WORK TO BE COMPLETED ▸ Each line from the beginning of the entries below through the line that includes "simp [Store.insert, hl]" must be returned exactly as given.

PROVIDED DATA ▸

/-! ## Reading after writing -/

theorem Store.find_insert_self (m : Store) (k : Key) (v : Nat) (h : ∀ e ∈ m, e.1 ≠ k) :
    (Store.insert k v m).find? (fun e => e.1 = k) = some (k, v) := by
  induction m with
  | nil => simp [Store.insert]
  | cons e m ih =>
    have he : e.1 ≠ k := h e (by simp)
    by_cases hl : e.1.lt k = true
    · simp only [Store.insert, hl, if_true]
      rw [List.find?_cons_of_neg (by simpa using he)]
      exact ih (fun x hx => h x (by simp [hx]))
    · simp [Store.insert, hl]

theorem Store.find_insert_other (m : Store) (k k' : Key) (v : Nat) (h : k' ≠ k) :
    (Store.insert k v m).find? (fun e => e.1 = k') = m.find? (fun e => e.1 = k') := by
  have hk : ¬ (k = k') := fun e => h e.symm
  induction m with
  | nil => simp [Store.insert, hk]
  | cons e m ih =>
    by_cases hl : e.1.lt k = true
    · simp only [Store.insert, hl, if_true, List.find?_cons]
      rw [ih]
    · simp only [Store.insert, hl]
      rw [if_neg (by simp), List.find?_cons_of_neg (by simpa using hk)]

theorem Store.find_filter_other (m : Store) (k k' : Key) (h : k' ≠ k) :
    (m.filter (fun e => e.1 ≠ k)).find? (fun e => e.1 = k') = m.find? (fun e => e.1 = k') := by
  induction m with
  | nil => rfl
  | cons e m ih =>
    by_cases he : e.1 = k
    · have : ¬ (e.1 = k') := fun x => h (x ▸ he)
      simp only [List.filter_cons, he, ne_eq, not_true_eq_false, decide_false, Bool.false_eq_true, if_false, List.find?_cons]
      rw [ih]
      simp [show ¬ (k = k') from fun x => h x.symm]
    · simp only [List.filter_cons, he, ne_eq, not_false_eq_true, decide_true, if_true, List.find?_cons]
      rw [ih]

theorem Store.find_filter_self (m : Store) (k : Key) :
    (m.filter (fun e => e.1 ≠ k)).find? (fun e => e.1 = k) = none := by
  rw [List.find?_eq_none]
  intro e he
  simpa using (List.mem_filter.mp he).2

theorem Store.get_of_find_eq (m m' : Store) (k : Key)
    (h : m.find? (fun e => e.1 = k) = m'.find? (fun e => e.1 = k)) : m.get k = m'.get k := by
  unfold Store.get; rw [h]

theorem Store.get_of_find_none (m : Store) (k : Key) (h : m.find? (fun e => e.1 = k) = none) : m.get k = k.default := by
  unfold Store.get; rw [h]

theorem Store.get_of_find_some (m : Store) (k : Key) (e : Key × Nat) (h : m.find? (fun e => e.1 = k) = some e) :
    m.get k = e.2 := by
  unfold Store.get; rw [h]

/-- What a place reads after a write. -/
theorem Store.get_set (m : Store) (k k' : Key) (v : Nat) :
    (m.set k v).get k' = if k' = k then v % 2 ^ k.f.width else m.get k' := by
  by_cases hk : k' = k
  · subst hk
    simp only [Store.set, if_true]
    split
    · rename_i hd
      rw [Store.get_of_find_none _ _ (Store.find_filter_self m k'), hd]
    · exact Store.get_of_find_some _ _ (k', v % 2 ^ k'.f.width)
        (Store.find_insert_self _ _ _ (fun e he => by simpa using (List.mem_filter.mp he).2))
  · simp only [Store.set, hk, if_false]
    split
    · exact Store.get_of_find_eq _ _ _ (Store.find_filter_other _ _ _ hk)
    · exact Store.get_of_find_eq _ _ _ ((Store.find_insert_other _ _ _ _ hk).trans (Store.find_filter_other _ _ _ hk))

theorem Store.find_reset_in (m : Store) (p : Key → Bool) (k : Key) (hp : p k = true) :
    (m.resetWhere p).find? (fun e => e.1 = k) = none := by
  unfold Store.resetWhere
  rw [List.find?_eq_none]
  intro e he hek
  have h1 := (List.mem_filter.mp he).2
  have h2 : e.1 = k := by simpa using hek
  rw [h2, hp] at h1
  exact Bool.noConfusion h1

theorem Store.find_reset_out (m : Store) (p : Key → Bool) (k : Key) (hp : p k = false) :
    (m.resetWhere p).find? (fun e => e.1 = k) = m.find? (fun e => e.1 = k) := by
  unfold Store.resetWhere
  induction m with
  | nil => rfl
  | cons e l ih =>
    by_cases hpe : p e.1 = true
    · have hne : ¬ (e.1 = k) := fun x => by rw [x, hp] at hpe; exact Bool.noConfusion hpe
      rw [List.filter_cons_of_neg (by simp [hpe]), List.find?_cons_of_neg (by simpa using hne)]
      exact ih
    · rw [List.filter_cons_of_pos (by simpa using hpe)]
      by_cases he : e.1 = k
      · rw [List.find?_cons_of_pos (by simpa using he), List.find?_cons_of_pos (by simpa using he)]
      · rw [List.find?_cons_of_neg (by simpa using he), List.find?_cons_of_neg (by simpa using he)]
        exact ih

/-- What a place reads after places are put back to reset. -/
theorem Store.get_resetWhere (m : Store) (p : Key → Bool) (k : Key) :
    (m.resetWhere p).get k = if p k then k.default else m.get k := by
  by_cases hp : p k = true
  · rw [if_pos hp, Store.get_of_find_none _ _ (Store.find_reset_in m p k hp)]
  · have hp' : p k = false := by simpa using hp
    rw [if_neg hp]
    exact Store.get_of_find_eq _ _ _ (Store.find_reset_out m p k hp')

/-! ## The canonical form of a store -/

/-- Keys above a bound, in rising order, each entry admissible: the canonical form as a recursion proofs can use. -/
def Store.above (b : Option Key) : Store → Prop
  | [] => True
  | e :: m => (∀ k, b = some k → k.lt e.1 = true) ∧ entryOk e = true ∧ Store.above (some e.1) m

theorem Key.lt_irrefl (a : Key) : a.lt a = false := by simp [Key.lt]

theorem Key.lt_trans (a b c : Key) (h1 : a.lt b = true) (h2 : b.lt c = true) : a.lt c = true := by
  unfold Key.lt at *
  split at h1 <;> split at h2 <;> (repeat' split at h1) <;> (repeat' split at h2) <;> simp_all <;>
    (repeat' split) <;> omega

theorem Key.lt_total (a b : Key) (h1 : a.lt b = false) (h2 : a ≠ b) : b.lt a = true := by
  obtain ⟨f, n, i⟩ := a
  obtain ⟨g, m, j⟩ := b
  unfold Key.lt at *
  by_cases hf : f.ctorIdx = g.ctorIdx
  · have hfg : f = g := by
      have := congrArg Field.ofNat hf
      simpa [Field.ofNat_ctorIdx] using this
    subst hfg
    by_cases hn : n = m
    · subst hn
      have : i ≠ j := fun e => h2 (by rw [e])
      simp at h1 ⊢
      omega
    · simp [hn, Ne.symm hn] at h1 ⊢
      omega
  · have : ¬ (g.ctorIdx = f.ctorIdx) := fun e => hf e.symm
    simp [hf, this] at h1 ⊢
    omega

theorem Store.above_of_wf (m : Store) (h : m.wf = true) : m.above none := by
  have key : ∀ (b : Option Key) (l : Store), (∀ k e, b = some k → l.head? = some e → k.lt e.1 = true) →
      risingKeys l = true → l.all entryOk = true → l.above b := by
    intro b l
    induction l generalizing b with
    | nil => intros; trivial
    | cons e l ih =>
      intro hb hr ha
      simp only [List.all_cons, Bool.and_eq_true] at ha
      refine ⟨fun k hk => hb k e hk rfl, ha.1, ih (some e.1) ?_ ?_ ha.2⟩
      · intro k x hk hx
        cases l with
        | nil => simp at hx
        | cons y l =>
          simp only [risingKeys, Bool.and_eq_true] at hr
          simp only [List.head?_cons, Option.some.injEq] at hx hk
          rw [← hk, ← hx]; exact hr.1
      · cases l with
        | nil => rfl
        | cons y l => simp only [risingKeys, Bool.and_eq_true] at hr; exact hr.2
  simp only [Store.wf, Bool.and_eq_true] at h
  exact key none m (by intro k e hk; simp at hk) h.1 h.2

theorem Store.wf_of_above (m : Store) (b : Option Key) (h : m.above b) : m.wf = true := by
  induction m generalizing b with
  | nil => rfl
  | cons e m ih =>
    obtain ⟨_, he, hm⟩ := h
    have hw := ih _ hm
    simp only [Store.wf, Bool.and_eq_true, List.all_cons] at hw ⊢
    refine ⟨?_, he, hw.2⟩
    cases m with
    | nil => rfl
    | cons y l =>
      simp only [risingKeys, Bool.and_eq_true]
      exact ⟨hm.1 _ rfl, hw.1⟩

EXERCISE OUTPUT ▸
/-! ## Reading after writing -/

theorem Store.find_insert_self (m : Store) (k : Key) (v : Nat) (h : ∀ e ∈ m, e.1 ≠ k) :
    (Store.insert k v m).find? (fun e => e.1 = k) = some (k, v) := by
  induction m with
  | nil => simp [Store.insert]
  | cons e m ih =>
    have he : e.1 ≠ k := h e (by simp)
    by_cases hl : e.1.lt k = true
    · simp only [Store.insert, hl, if_true]
      rw [List.find?_cons_of_neg (by simpa using he)]
      exact ih (fun x hx => h x (by simp [hx]))
    · simp [Store.insert, hl]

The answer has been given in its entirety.